Studs squirmed in his chair. Guts. Well, he had the guts. Studs Lonigan had guts, even if he had nothing else.
“Why, today so many people are whining, and whimpering, and prostrating themselves to Old Man Gloom, that the good salesman has an ocean of clear sailing ahead of him. Because this country is not licked and it won't be. And the service the good salesman can perform for this country today is to show it that it isn't licked. What we lack today is confidence. It is contagious. It peps up the sales prospect. Because people, even though they whine and whimper, sigh and decry and put faces on a yard long, cry out that times are bad and they're licked, people still don't want to believe it. They want to have faith. They want confidence. And remember this, they are going to pay the man who gives them confidence and faith. This is the one cardinal principle of salesmanship, the principle of the irradiation of confidence,” Mr. Peters emphasized with a snapping gesture of his right fist.

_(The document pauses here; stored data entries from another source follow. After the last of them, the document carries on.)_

/-- An absent receiver acknowledges: with `SDA` an input pulled down and nobody driving it, `I2C_M_ACKS` returns ACK, `I2C_M_READ`
returns 0, and, every configuration succeeding, `I2C_M_XFER` reports every byte acknowledged and `I2C_M_RDN` returns `count` zeros;
with the environment holding the line high, `I2C_M_ACKS` returns NACK, `I2C_M_XFER` one result, a NACK, and `I2C_M_RDN` no byte. The
count of 256 results has no stated value (log 13). -/
def Obligations.AbsentReceiver : Prop :=
  ∀ s : State, s.ready → s.i2c.role = .master → leaves .sda s.env.plan →
    ((s.pins.get .sda).dir = .input → (s.pins.get .sda).pull = .down → s.env.ext.get .sda = .z →
      ∃ t, exec .i2cMAcks s = .next t ∧ Returned .i2cMAcks s t (okWords 1) ∧ t.i2c.ack = true) ∧
    ((s.pins.get .sda).dir = .input → s.env.ext.get .sda = .d1 →
      ∃ t, exec .i2cMAcks s = .next t ∧ Returned .i2cMAcks s t (okWords 0) ∧ t.i2c.ack = false) ∧
    (s.env.ext.get .sda = .z → s.env.cfgOutcomes.head? = some true →
      ∀ ack, ∃ t, exec (.i2cMRead ack) s = .next t ∧ Returned (.i2cMRead ack) s t (okWords 0) ∧ t.i2c.shift = 0) ∧
    (s.env.ext.get .sda = .z → ∀ (addr : Addr) (ys : List Byte), ys.length ≤ 255 → s.cfgSucceeds (2 * ys.length + 2) →
      ∃ (t : State) (v : Byte), exec (.i2cMXfer addr ys) s = .next t ∧
        Returned (.i2cMXfer addr ys) s t (v.setWidth 32 :: List.replicate (ys.length + 1) 1) ∧
        (ys.length < 255 → v = BitVec.ofNat 8 (ys.length + 1))) ∧
    (s.env.ext.get .sda = .z → ∀ (addr : Addr) (count : Byte), s.cfgSucceeds (2 * count.toNat + 2) →
      ∃ t, exec (.i2cMRdn addr count) s = .next t ∧
        Returned (.i2cMRdn addr count) s t (count.setWidth 32 :: List.replicate count.toNat 0)) ∧
    (s.env.ext.get .sda = .d1 → s.env.cfgOutcomes.head? = some true → ∀ (addr : Addr) (ys : List Byte) (count : Byte),
      ys.length ≤ 255 →
      (∃ t, exec (.i2cMXfer addr ys) s = .next t ∧ Returned (.i2cMXfer addr ys) s t [1, 0]) ∧
      (∃ t, exec (.i2cMRdn addr count) s = .next t ∧ Returned (.i2cMRdn addr count) s t [0]))

/-- The master reads its peer: `I2C_M_READ` against a peer that presents the bits of `v`, bit 7 first, one before each clock pulse,
returns `v`; `I2C_M_RDN` against a peer that acknowledges the address and presents the bytes `vs` returns `vs`; `I2C_M_XFER` against
a receiver that answers the bytes of the wire with `acks`, each but the last an ACK, and the last a NACK where bytes are left, returns
`acks`. -/
def Obligations.I2cMasterReadsPeer : Prop :=
  ∀ s : State, s.seq.busy = false → s.i2c.role = .master →
    (∀ (ack : Bool) (v : Byte), s.env.plan = i2cReadPeer s.cfg.i2cTEdge v → s.env.cfgOutcomes.head? = some true →
      ∃ t, exec (.i2cMRead ack) s = .next t ∧ Returned (.i2cMRead ack) s t (okWords v) ∧ t.i2c.shift = v ∧
        t.env.now = s.env.now + 18 * s.cfg.i2cTEdge) ∧
    (∀ (addr : Addr) (vs : List Byte), vs.length ≤ 255 → s.env.plan = i2cRdnPeer s.cfg.i2cTEdge vs →
      s.cfgSucceeds (2 * vs.length + 2) →
      ∃ t, exec (.i2cMRdn addr (BitVec.ofNat 8 vs.length)) s = .next t ∧
        Returned (.i2cMRdn addr (BitVec.ofNat 8 vs.length)) s t
          (BitVec.ofNat 32 vs.length :: vs.map (fun v : Byte => v.setWidth 32))) ∧
    (∀ (addr : Addr) (ys : List Byte) (acks : List Bool), ys.length ≤ 255 → 1 ≤ acks.length → acks.length ≤ ys.length + 1 →
      (∀ a ∈ acks.dropLast, a = true) → (acks.length ≤ ys.length → acks.getLast? = some false) →
      s.env.plan = i2cXferPeer s.cfg.i2cTEdge acks → s.cfgSucceeds (2 * acks.length) →
      ∃ (t : State) (v : Byte), exec (.i2cMXfer addr ys) s = .next t ∧
        Returned (.i2cMXfer addr ys) s t (v.setWidth 32 :: acks.map (fun a : Bool => if a then 1 else 0)) ∧
        (acks.length ≤ 255 → v = BitVec.ofNat 8 acks.length))

/-! ## I2C slave -/

/-- `I2C_S_WSTART`: with the clock high and a data-falling event pending, it detects the START at its first evaluation, moves the
armed edge from `SDA` falling to `SCL` rising and clears the mailbox; with the clock low or no event, and nothing moving, it goes
on waiting and keeps the flag. -/
def Obligations.I2cSWstart : Prop :=
  ∀ s : State, s.ready → s.i2c.role = .slave →
    (s.flag.get .mI2c = true → lineOf (s.pins.get .scl) (s.env.ext.get .scl) = .l1 → leaves .scl s.env.plan →
      s.cfgSucceeds 3 →
      ∃ t, exec .i2cSWstart s = .next t ∧ Returned .i2cSWstart s t (okWords 0) ∧
        Did s t [(s.env.now, .handlerUnreg .sda), cf s.env.now .sda .input .none .none true,
          cf s.env.now .scl .input .none .rising true, rg s.env.now .scl .mI2c false true] ∧
        t.i2c = { s.i2c with sState := .startDetected } ∧ t.spi = s.spi ∧ t.uart = s.uart ∧
        t.pins.get .sda = { s.pins.get .sda with dir := .input, pull := .none, irq := .none, hnd := none } ∧
        t.pins.get .scl = { s.pins.get .scl with
          dir := .input, pull := .none, irq := .rising, hnd := some { mbx := .mI2c, once := false } } ∧
        pinsKeptBut [.sda, .scl] s t ∧ flagsKeptBut [.mI2c] s t ∧ (s.quiet → t.flag.get .mI2c = false) ∧
        t.env.now = s.env.now) ∧
    (s.quiet → s.flag.get .mI2c = false ∨ lineOf (s.pins.get .scl) (s.env.ext.get .scl) = .l0 →
      ∃ t, exec .i2cSWstart s = .next t ∧ StillRuns s t ∧ t.pins = s.pins ∧ t.flag = s.flag ∧
        t.i2c = { s.i2c with sState := .idleMonitor } ∧ t.spi = s.spi ∧ t.uart = s.uart ∧ t.env.now = s.env.now)

/-- `I2C_S_RECV` against a master that clocks the byte `v`: it samples `SDA` once for each rising clock edge, bit 7 first, clears the
event each time, and returns `v`. -/
def Obligations.I2cSRecv : Prop :=
  ∀ (v : Byte) (s : State), s.seq.busy = false → s.env.plan = i2cClocker v → s.i2c.role = .slave →
    (s.pins.get .scl).dir = .input → (s.pins.get .scl).irq = .rising →
    (s.pins.get .scl).hnd = some { mbx := .mI2c, once := false } →
    (s.pins.get .sda).dir = .input → (s.pins.get .sda).hnd = none → s.flag.get .mI2c = false →
    ∃ t, exec .i2cSRecv s = .next t ∧ Returned .i2cSRecv s t (okWords v) ∧
      Sampled .sda s t (msbSamples 0 s.env.now v) ∧
      t.i2c = { s.i2c with shift := v, bitcnt := 0, sState := .receiveByte } ∧ t.spi = s.spi ∧ t.uart = s.uart ∧
      t.pins = s.pins ∧ t.flag = s.flag ∧ t.env.now = s.env.now ∧ Did s t []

“Yes, I think you're right. . . . But now, what is the proposition?” Studs asked, trying to make his tone of voice circumspect.
“I'm coming to that,” the man said, knitting his brows.
Studs was sure it was all bull. But Jesus, if it only wasn't, if he only could knock off sixty a week. Then he wouldn't have to be marrying Catherine like a damned gigolo.
“Now, to continue, I have here the kind of proposition that only a real salesman wants. If you're not a real salesman, you don't want this proposition, and there is no need of prolonging our interview. Now, do you have faith enough in yourself to believe that you can bring out that something in you that is the makings, the basis of real salesmanship?”
Trying to conceal his surprise under the man's direct stare and pointing finger, Studs shook his head in affirmation.
“Well, speak up!” Mr. Peters said frettingly. “Speak up! You know a real salesman has to be able to talk. Nodding your head, you know, that's not a positive answer. You got to speak out straight from the shoulder, crisp, straight, hard language. Even when you only say yes and no, you should say them with a punch.”
“Well, I think so. I haven't ever sold, but I'd like to know what this business is, and then we could see.”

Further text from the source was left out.